__What is needed__: In the records that follow, the lines from the one containing "def restarting : State" to the one containing "F.LCS_BOOT_STEP 0 n)", inclusive, are to be given again exactly.

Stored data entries
·····

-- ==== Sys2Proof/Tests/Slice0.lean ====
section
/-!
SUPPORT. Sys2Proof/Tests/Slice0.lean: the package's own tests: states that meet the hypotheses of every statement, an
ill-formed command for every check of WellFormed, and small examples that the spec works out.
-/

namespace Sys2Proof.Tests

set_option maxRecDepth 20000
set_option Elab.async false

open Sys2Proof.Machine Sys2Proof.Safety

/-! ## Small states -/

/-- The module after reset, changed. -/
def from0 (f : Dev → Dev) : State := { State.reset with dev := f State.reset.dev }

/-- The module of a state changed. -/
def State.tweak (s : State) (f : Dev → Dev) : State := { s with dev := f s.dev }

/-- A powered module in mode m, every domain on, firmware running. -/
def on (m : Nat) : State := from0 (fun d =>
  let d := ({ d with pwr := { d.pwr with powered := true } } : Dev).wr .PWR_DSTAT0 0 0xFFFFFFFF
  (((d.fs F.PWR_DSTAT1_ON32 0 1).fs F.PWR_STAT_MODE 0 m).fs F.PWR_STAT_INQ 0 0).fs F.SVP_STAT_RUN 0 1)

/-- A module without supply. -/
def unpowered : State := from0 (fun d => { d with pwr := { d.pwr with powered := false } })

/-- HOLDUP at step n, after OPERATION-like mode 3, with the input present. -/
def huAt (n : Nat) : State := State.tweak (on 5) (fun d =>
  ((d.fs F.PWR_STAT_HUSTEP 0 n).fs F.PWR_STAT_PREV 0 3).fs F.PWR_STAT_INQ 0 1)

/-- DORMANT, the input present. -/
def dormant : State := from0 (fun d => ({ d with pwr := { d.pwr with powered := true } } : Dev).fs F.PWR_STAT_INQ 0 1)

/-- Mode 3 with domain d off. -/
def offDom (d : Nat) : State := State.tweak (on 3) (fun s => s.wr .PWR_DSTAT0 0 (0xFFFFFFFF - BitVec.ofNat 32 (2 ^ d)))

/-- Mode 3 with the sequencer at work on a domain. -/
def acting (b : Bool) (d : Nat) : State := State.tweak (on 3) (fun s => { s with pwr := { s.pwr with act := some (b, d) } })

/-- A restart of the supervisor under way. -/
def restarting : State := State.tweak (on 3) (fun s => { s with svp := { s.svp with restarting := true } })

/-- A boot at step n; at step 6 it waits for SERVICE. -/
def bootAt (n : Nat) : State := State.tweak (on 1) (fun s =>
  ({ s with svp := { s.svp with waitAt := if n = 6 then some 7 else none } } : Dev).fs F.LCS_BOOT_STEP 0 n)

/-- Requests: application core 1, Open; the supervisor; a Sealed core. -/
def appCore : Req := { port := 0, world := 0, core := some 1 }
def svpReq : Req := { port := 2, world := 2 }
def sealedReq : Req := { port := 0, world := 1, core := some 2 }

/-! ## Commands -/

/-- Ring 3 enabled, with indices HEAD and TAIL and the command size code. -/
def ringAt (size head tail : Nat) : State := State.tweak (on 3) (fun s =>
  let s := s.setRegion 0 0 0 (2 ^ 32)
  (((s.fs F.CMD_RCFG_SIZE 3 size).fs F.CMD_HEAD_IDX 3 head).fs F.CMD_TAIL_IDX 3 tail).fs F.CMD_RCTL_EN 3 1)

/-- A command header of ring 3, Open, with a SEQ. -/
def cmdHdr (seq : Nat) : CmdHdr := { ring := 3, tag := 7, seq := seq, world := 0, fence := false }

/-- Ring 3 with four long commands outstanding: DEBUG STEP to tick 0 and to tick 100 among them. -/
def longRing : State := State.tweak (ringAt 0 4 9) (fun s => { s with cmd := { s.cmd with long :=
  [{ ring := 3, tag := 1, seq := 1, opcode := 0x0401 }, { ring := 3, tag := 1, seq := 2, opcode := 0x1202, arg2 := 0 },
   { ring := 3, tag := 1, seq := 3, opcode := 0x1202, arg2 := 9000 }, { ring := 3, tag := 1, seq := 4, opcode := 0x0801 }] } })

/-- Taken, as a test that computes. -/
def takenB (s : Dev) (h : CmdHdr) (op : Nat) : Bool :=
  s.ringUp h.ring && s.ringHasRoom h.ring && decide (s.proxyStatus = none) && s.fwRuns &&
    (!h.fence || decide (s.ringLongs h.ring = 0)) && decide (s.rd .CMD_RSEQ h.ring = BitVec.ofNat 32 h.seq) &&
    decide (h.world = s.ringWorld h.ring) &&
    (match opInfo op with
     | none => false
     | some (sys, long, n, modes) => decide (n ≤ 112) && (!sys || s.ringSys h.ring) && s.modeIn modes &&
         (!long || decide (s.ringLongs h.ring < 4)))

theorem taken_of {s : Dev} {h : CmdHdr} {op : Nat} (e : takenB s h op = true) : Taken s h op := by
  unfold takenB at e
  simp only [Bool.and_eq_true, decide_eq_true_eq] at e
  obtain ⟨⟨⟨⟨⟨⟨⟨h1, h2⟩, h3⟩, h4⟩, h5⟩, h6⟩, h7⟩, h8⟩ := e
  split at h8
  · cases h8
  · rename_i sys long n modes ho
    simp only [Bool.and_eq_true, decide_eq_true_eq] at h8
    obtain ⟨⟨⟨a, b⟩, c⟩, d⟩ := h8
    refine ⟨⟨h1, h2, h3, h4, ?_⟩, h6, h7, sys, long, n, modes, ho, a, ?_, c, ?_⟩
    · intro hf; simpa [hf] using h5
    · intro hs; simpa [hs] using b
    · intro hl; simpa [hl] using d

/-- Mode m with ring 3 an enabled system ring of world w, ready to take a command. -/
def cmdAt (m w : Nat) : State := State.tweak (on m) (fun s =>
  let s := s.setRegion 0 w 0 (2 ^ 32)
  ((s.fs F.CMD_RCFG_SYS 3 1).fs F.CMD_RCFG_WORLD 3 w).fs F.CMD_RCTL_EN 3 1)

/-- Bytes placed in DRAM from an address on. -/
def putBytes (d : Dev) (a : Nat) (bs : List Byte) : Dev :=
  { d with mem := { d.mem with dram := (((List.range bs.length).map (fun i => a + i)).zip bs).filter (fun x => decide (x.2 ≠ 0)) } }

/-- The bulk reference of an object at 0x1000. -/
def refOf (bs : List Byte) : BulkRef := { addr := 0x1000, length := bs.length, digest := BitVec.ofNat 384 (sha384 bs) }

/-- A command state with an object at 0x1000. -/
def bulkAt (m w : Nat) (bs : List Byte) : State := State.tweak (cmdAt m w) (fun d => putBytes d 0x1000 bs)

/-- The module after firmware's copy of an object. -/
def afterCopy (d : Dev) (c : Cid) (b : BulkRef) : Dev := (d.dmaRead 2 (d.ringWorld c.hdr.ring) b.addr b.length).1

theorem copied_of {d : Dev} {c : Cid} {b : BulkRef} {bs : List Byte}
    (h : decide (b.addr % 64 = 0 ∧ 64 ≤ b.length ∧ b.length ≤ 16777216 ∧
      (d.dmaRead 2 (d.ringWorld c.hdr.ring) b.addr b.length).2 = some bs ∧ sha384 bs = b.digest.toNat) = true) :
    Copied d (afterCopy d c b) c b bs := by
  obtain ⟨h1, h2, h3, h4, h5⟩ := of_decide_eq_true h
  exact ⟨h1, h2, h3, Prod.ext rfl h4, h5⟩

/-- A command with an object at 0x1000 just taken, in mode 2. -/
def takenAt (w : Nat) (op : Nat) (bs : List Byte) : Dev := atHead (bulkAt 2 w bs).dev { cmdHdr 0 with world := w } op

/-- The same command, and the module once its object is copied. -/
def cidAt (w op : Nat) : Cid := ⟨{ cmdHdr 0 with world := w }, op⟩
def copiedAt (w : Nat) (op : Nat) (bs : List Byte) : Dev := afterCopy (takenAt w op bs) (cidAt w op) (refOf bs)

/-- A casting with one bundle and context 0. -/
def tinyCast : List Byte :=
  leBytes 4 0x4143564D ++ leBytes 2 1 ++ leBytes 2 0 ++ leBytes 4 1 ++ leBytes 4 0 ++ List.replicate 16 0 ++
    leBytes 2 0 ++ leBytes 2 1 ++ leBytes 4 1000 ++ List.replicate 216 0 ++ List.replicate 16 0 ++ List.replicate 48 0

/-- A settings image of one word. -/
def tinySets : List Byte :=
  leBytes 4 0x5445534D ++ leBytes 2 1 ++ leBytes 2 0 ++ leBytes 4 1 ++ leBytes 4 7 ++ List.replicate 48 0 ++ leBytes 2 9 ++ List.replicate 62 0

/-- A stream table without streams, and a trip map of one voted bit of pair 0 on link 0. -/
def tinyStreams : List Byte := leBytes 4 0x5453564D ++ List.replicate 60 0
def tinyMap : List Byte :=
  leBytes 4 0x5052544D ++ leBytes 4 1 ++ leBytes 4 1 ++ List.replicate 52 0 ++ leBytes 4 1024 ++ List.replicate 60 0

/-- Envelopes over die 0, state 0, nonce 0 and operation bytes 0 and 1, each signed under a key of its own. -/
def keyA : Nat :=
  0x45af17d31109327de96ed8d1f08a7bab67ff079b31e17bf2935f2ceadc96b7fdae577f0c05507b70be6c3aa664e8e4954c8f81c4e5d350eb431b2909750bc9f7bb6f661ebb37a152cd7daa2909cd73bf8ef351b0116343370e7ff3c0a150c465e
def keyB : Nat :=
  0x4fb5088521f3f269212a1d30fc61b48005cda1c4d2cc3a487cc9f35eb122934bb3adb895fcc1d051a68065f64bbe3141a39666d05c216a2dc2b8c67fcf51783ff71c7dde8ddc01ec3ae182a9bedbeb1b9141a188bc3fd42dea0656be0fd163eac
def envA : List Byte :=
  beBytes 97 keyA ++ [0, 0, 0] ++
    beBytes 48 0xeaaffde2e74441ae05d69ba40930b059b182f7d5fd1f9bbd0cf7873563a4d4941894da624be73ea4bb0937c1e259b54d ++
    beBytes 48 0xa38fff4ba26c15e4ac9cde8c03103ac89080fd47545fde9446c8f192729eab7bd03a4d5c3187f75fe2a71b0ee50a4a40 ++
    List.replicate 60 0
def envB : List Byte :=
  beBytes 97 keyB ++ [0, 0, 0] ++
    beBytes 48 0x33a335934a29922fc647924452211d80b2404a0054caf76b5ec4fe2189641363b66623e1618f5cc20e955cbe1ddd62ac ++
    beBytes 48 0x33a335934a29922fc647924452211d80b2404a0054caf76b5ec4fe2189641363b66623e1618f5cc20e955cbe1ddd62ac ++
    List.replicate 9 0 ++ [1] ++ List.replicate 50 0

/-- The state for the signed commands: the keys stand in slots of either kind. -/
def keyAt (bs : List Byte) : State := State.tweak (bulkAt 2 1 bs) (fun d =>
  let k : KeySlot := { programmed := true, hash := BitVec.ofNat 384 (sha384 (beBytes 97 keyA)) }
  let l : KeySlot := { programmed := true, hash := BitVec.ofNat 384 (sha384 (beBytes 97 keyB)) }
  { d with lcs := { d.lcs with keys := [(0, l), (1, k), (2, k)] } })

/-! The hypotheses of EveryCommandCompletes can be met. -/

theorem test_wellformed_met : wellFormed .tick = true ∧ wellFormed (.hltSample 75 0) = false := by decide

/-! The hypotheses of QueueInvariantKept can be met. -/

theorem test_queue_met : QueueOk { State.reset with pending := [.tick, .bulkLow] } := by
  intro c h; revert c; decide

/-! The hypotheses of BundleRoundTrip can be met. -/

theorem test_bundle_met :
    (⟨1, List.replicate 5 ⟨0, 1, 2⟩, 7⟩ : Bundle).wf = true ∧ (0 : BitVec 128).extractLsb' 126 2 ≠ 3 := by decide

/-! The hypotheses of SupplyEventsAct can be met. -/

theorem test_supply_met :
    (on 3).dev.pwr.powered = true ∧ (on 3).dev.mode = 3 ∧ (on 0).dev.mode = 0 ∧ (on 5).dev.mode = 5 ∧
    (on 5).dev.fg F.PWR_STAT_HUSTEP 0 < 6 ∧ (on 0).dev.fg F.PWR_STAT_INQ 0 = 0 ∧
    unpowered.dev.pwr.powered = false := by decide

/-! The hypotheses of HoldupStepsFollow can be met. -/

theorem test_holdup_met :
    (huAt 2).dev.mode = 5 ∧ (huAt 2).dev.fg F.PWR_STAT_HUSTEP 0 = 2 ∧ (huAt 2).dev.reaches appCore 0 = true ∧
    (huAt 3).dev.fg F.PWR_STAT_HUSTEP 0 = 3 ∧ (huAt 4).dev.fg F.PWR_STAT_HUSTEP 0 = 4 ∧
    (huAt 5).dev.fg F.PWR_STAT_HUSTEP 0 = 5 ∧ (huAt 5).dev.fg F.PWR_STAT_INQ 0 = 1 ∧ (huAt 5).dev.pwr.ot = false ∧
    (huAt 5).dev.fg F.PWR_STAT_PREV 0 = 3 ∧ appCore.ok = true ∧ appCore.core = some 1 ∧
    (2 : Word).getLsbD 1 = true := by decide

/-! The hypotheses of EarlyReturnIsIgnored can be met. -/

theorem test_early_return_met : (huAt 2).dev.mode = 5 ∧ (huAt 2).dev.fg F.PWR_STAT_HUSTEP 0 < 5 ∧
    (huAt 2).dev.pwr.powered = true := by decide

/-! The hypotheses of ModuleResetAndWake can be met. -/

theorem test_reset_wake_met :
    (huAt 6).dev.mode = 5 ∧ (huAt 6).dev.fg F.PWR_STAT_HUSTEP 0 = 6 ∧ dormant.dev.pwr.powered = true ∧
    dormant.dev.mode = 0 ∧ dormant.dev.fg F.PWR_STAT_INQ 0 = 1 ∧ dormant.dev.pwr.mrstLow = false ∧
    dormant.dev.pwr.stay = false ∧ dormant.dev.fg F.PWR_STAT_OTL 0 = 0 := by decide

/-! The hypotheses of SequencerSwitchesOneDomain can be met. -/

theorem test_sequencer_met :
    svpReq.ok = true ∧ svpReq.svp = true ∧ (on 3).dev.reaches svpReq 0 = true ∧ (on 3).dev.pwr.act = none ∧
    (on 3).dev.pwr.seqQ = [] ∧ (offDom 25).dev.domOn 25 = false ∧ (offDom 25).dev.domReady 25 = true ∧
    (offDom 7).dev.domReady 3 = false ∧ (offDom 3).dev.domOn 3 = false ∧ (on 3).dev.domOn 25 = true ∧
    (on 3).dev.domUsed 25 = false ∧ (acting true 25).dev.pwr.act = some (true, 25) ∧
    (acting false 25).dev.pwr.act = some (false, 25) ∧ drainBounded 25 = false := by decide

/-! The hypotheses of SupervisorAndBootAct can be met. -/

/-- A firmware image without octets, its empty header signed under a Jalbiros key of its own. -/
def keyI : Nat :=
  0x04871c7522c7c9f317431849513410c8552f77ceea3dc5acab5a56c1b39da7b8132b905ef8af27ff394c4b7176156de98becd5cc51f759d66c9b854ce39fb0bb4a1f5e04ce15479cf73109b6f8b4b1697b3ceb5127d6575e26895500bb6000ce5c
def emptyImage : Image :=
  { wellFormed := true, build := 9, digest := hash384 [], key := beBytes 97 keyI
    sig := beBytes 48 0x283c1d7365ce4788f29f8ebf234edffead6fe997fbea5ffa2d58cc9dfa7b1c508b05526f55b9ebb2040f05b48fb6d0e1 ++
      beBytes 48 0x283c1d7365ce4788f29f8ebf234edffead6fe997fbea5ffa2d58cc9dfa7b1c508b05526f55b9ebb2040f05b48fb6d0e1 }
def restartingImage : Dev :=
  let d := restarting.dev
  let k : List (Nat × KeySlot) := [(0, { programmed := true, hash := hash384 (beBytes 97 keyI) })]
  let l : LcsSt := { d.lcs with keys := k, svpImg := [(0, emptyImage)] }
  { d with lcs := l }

·····

__Response to this exercise__:
def restarting : State := State.tweak (on 3) (fun s => { s with svp := { s.svp with restarting := true } })

/-- A boot at step n; at step 6 it waits for SERVICE. -/
def bootAt (n : Nat) : State := State.tweak (on 1) (fun s =>
  ({ s with svp := { s.svp with waitAt := if n = 6 then some 7 else none } } : Dev).fs F.LCS_BOOT_STEP 0 n)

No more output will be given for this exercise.